The editor returned, smiling at Jason as he sat. “Well, we loved your story. There was something very…” he leant back on his seat, considering the right word, “authentic about it - not necessarily the plotline…” he laughed, catching Jason’s eyes knowingly. Jason laughed awkwardly, not sure where this was going, “…but the character was believable - flawed, conflicted. We like that. We’re looking for a columnist right now, someone who can bring this sort of pained existential vibe into weekly reflections on the world, everyday life…”
Jason’s cell started ringing. “Oh, man, I’m sorry!” He rejected the call – a local number, nobody he recognised. “Yeah, sounds cool!”
“You’re lucky. We usually advertise widely for this kinda position but your email landed a minute after my previous guy resigned. It was like a sign!” He laughed again, amused at his own absurdity. “I’d love to see that notebook!”
“Oh right…I handed it into the cops along with the money…”
The editor slapped his knee, throwing his head back, exaggeratedly guffawing. “Of course you did! Man, you’re gonna fit in here! But seriously, I loved the message from God metaphor or whatever, it’s so cheesy, but how you balanced it with your character’s…sort of…contempt for it all…that dark humour’s priceless.”
As Jason left the building, he rehashed the conversation…a message from God? Contempt? He found it strange what other people read into his stories. And this hadn’t really been a story, which made it even weirder. Reflexively reaching for his cell, he remembered the missed call and returned it. The police department. He gave his name and waited to be put through.
“Hello, Jason Callingham? You handed in a large sum of money, sir?”
“Yes that’s me.”
“Apologies for the delay, sir – nobody ever did claim that money. You can come pick it up whenever you’d like. Just bring your ID.”
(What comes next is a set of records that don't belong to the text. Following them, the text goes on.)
-- ==== Sys2Proof/Machine/Sys.lean ====
section
/-! DEFINITION. SYS: `nop` (07 R133), `trap`, `eret` and `halt` (14 R268, with the refused stores of R265), `brk` (25 R419)
and `icinv` (25 R420). -/

namespace Sys2Proof.Machine

/-- The length of a `nop` in bytes (R133). -/
def nopBytes (l : NopLen) : Nat :=
  match l with
  | .l64 => 8 | .l96 => 12 | .l128 => 16

/-- `nop`, 07 R133. -/
def execNop (len : NopLen) (s : State) : Host.Outcome State Fault Refusal := scalar s [] fun th => th.advance (nopBytes len)

/-- `trap`, 14 R268: SYSTRAP with `TEPC` the address that follows. -/
def execTrap (imm : BitVec 16) (s : State) : Host.Outcome State Fault Refusal :=
  finish s.cur (do
    let th ← getMe s
    .error (.trap s { cause := .sysTrap, tval := imm.setWidth 64, tepc := some (th.pc + 8) }))

/-! ## `eret` -/

/-- The new weak store of a retried entry (14 R265): the pieces that were refused, as the handler leaves them. -/
def JEnt.retryRuns (e : JEnt) : List Run :=
  (e.parts.filter fun p => p.bad).map fun p =>
    { ea := p.addr.toNat, n := p.n, align := if p.n == 2 || p.n == 4 || p.n == 8 then p.n else 1, data := p.data.toNat % 256 ^ p.n }

/-- Retry a refused entry: the store is checked, and made after every entry of the journal; the entry frees. A store that
cannot be made yet, or that the core's check refuses, leaves the entry. A full journal has the room that the entry itself
gives up. DESIGN CHOICE: the new store of an entry that a feed core owned is the store of the thread that executes the `eret`; 14 R265 names no
owner for it (notes/assumptions/16.md). Unsafe: the feed core's own waits may cover it on hardware. -/
def retryEntry (s : State) (e : JEnt) : Do State :=
  let clear (s : State) : State := s.setCore s.cur.core ((s.core s.cur.core).clearJent e.idx)
  match storeRuns s false .weak .th e.retryRuns with
  | .ok s => .ok (clear s)
  | .error (.wait t) =>
    if (s.core s.cur.core).freeIdx.isEmpty then
      match storeRuns (clear s) false .weak .th e.retryRuns with
      | .ok s => .ok s
      | .error (.trap _ x) => .error (.trap s x)
      | .error (.wait _) => .error (.wait t)
      | .error (.fault f) => .error (.fault f)
    else .error (.wait t)
  | .error x => .error x

/-- What an `eret` does to the entry that its trap reported (14 R265): none when `CAUSE` is not STORE_REFUSED. -/
def eretEntry (s : State) (th : Thread) : Do State :=
  if th.causeCode != Cause.storeRefused.code then .ok s
  else match (s.core s.cur.core).jent (fld th.tval 4 0) with
    | none => .ok s
    | some e =>
      if !e.isReported then .ok s
      else if th.retry then retryEntry s e
      else .ok (s.setCore s.cur.core ((s.core s.cur.core).clearJent e.idx))

/-- A feed core restarts at a PC (02 R30). -/
def Feed.restart (f : Feed) (pc : Nat) : Feed :=
  if f.run then f else { f with run := true, flt := false, th := { f.th with pc := w64 (pc / 4 * 4) } }

/-- Restart the feed core that `SRCE` names. -/
def State.restartFeed (s : State) (core srce fpc : Nat) : State :=
  match s.group core, srce with
  | some g, 1 => s.setGroup core { g with loader := g.loader.restart fpc }
  | some g, 2 => s.setGroup core { g with storer := g.storer.restart fpc }
  | _, _ => s

/-- The bits of `TCAUSE` that an `eret` clears (14 R268): `INH` and `CAUSE`, and `SRCE` and `FPC` when `SRCE` is not 0. -/
def Thread.eretMask (th : Thread) : W64 := w64 (0xFF + 2 ^ 11 + if th.srce == 0 then 0 else 3 * 2 ^ 12 + (2 ^ 14 - 1) * 2 ^ 32)

/-- The thread after an `eret` (14 R268), in the mode `PM`. -/
def Thread.eret (th : Thread) : Thread :=
  { (th.jumpTo th.tepc) with kernel := bitOf th.tcause 10, tcause := th.tcause &&& ~~~th.eretMask }

/-- `eret`, 14 R268. -/
def execEret (s : State) : Host.Outcome State Fault Refusal :=
  finish s.cur (do
    let th ← getMe s
    needKernel s th .eret
    needTarget s th.tepc
    let s ← eretEntry s th
    let s := s.restartFeed s.cur.core th.srce th.fpc
    .ok (s.retire th.eret))

/-- `halt`, 14 R268: it waits as `fence.rel.mod`, and the thread is held with code 0. DESIGN CHOICE: R268 gives the supervisor's record only its
code; its `TEPC` is the `halt`'s own address and its `TVAL` 0, so that a thread that firmware releases executes the `halt` again
(notes/assumptions/16.md). Unsafe: hardware may record another address, and run on behind the `halt`. -/
def execHalt (s : State) : Host.Outcome State Fault Refusal :=
  finish s.cur (do
    let th ← getMe s
    needKernel s th .halt
    let s ← releaseWait s s.cur .rel .mod
    .ok (s.hold s.cur th 0 th.pc 0))

/-- `brk`, 25 R419. -/
def execBrk (imm : BitVec 16) (s : State) : Host.Outcome State Fault Refusal :=
  finish s.cur (raise s .brk (imm.setWidth 64))

/-! ## `icinv` (25 R420) -/

/-- Does a fetch block, by its number, meet a range of addresses? -/
def blockMeets (block lo n : Nat) : Bool := meets (block * 32) 32 lo n

/-- Drop a core's fetch blocks that meet a range, and empty the loop buffer of each of its threads (08 R161). -/
def State.dropBlocks (s : State) (core lo n : Nat) : State :=
  let k := s.core core
  let k := { k with fetch := k.fetch.filter fun e => !blockMeets (e.1 % 2 ^ 60) lo n }
  s.setCore core { k with group := k.group.map fun g : Group =>
    { g with threads := g.threads.map fun th : Thread => { th with loopTgt := none } } }

/-- `icinv` with target 0, R420. -/
def execIcinv (a b : Reg) (s : State) : Host.Outcome State Fault Refusal :=
  finish s.cur (do
    let th ← getMe s
    needLive s th [a, b] []
    let s := if th.rx b == 0 then s else s.dropBlocks s.cur.core (th.rx a).toNat (th.rx b).toNat
    .ok (s.retireNext 8))

/-- The bytes of a copy's source, page by page as weak loads at the home. -/
def State.copyBytes (s : State) (w : Who) (g : Group) (th : Thread) (va n : Nat) : Except (Cause × Nat) (List Byte) :=
  match n with
  | 0 => .ok []
  | k + 1 => match s.xlate (s.coreCaches w.core) g.dom va th.kernel .read with
    | .error c => .error (c, s.faultAt (s.coreCaches w.core) g.dom c va)
    | .ok p => match s.engineRead p.pa 1 with
      | .error c => .error (c, c.at_ va p.pa)
      | .ok b => match State.copyBytes s w g th (va + 1) k with
        | .error e => .error e
        | .ok bs => .ok (BitVec.ofNat 8 b :: bs)

/-- `icinv` with target 1 or 2, R420: the copy is one step, so the feed core executes nothing while it runs. -/
def execIcinvFeed (a b c : Reg) (storer : Bool) (s : State) : Host.Outcome State Fault Refusal :=
  finish s.cur (do
    let th ← getMe s
    let g ← getGroup s
    needLive s th [a, b, c] []
    let va := (th.rx a).toNat
    let n := (th.rx b).toNat
    let off := (th.rx c).toNat
    if va % 4 != 0 || n % 4 != 0 || off % 4 != 0 || n + off > 16384 then illField s (.icinvFeed a b c storer)
    else if n == 0 then .ok (s.retireNext 8)
    else
      let r : Run := { ea := va, n := n, align := 4, data := 0 }
      checkRuns s s.cur g th .read [r]
      if regionOf va != .global then raise s .xlateNone (w64 va)
      else
        overlapWait s s.cur (s.partsFrom s.cur g th .read 0 0 [r])
        match s.copyBytes s.cur g th va n with
        | .error (c, x) => raise s c (w64 x)
        | .ok bs =>
          let put (f : Feed) : Feed := { f with istore := putBytes f.istore off bs }
          let g := if storer then { g with storer := put g.storer } else { g with loader := put g.loader }
          .ok ((s.setGroup s.cur.core g).retireNext 8))

end Sys2Proof.Machine
end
Jason realised he hadn’t spent one moment thinking about the money. Since that awful day, it was like a part of him had fallen away forever. In one way, he’d lost everything, but in another way he couldn’t quite explain, he’d finally found his flow. Fia would never take him back, he’d known that immediately - he hadn’t tried to persuade her. He would always be in her life - their lives. This money, in the past, would have been a way to win big, to win her back. But there was nothing of that. He knew what was in his heart. He selected Fia’s number on his cell, immersed in the distant sound of the tumbling waves.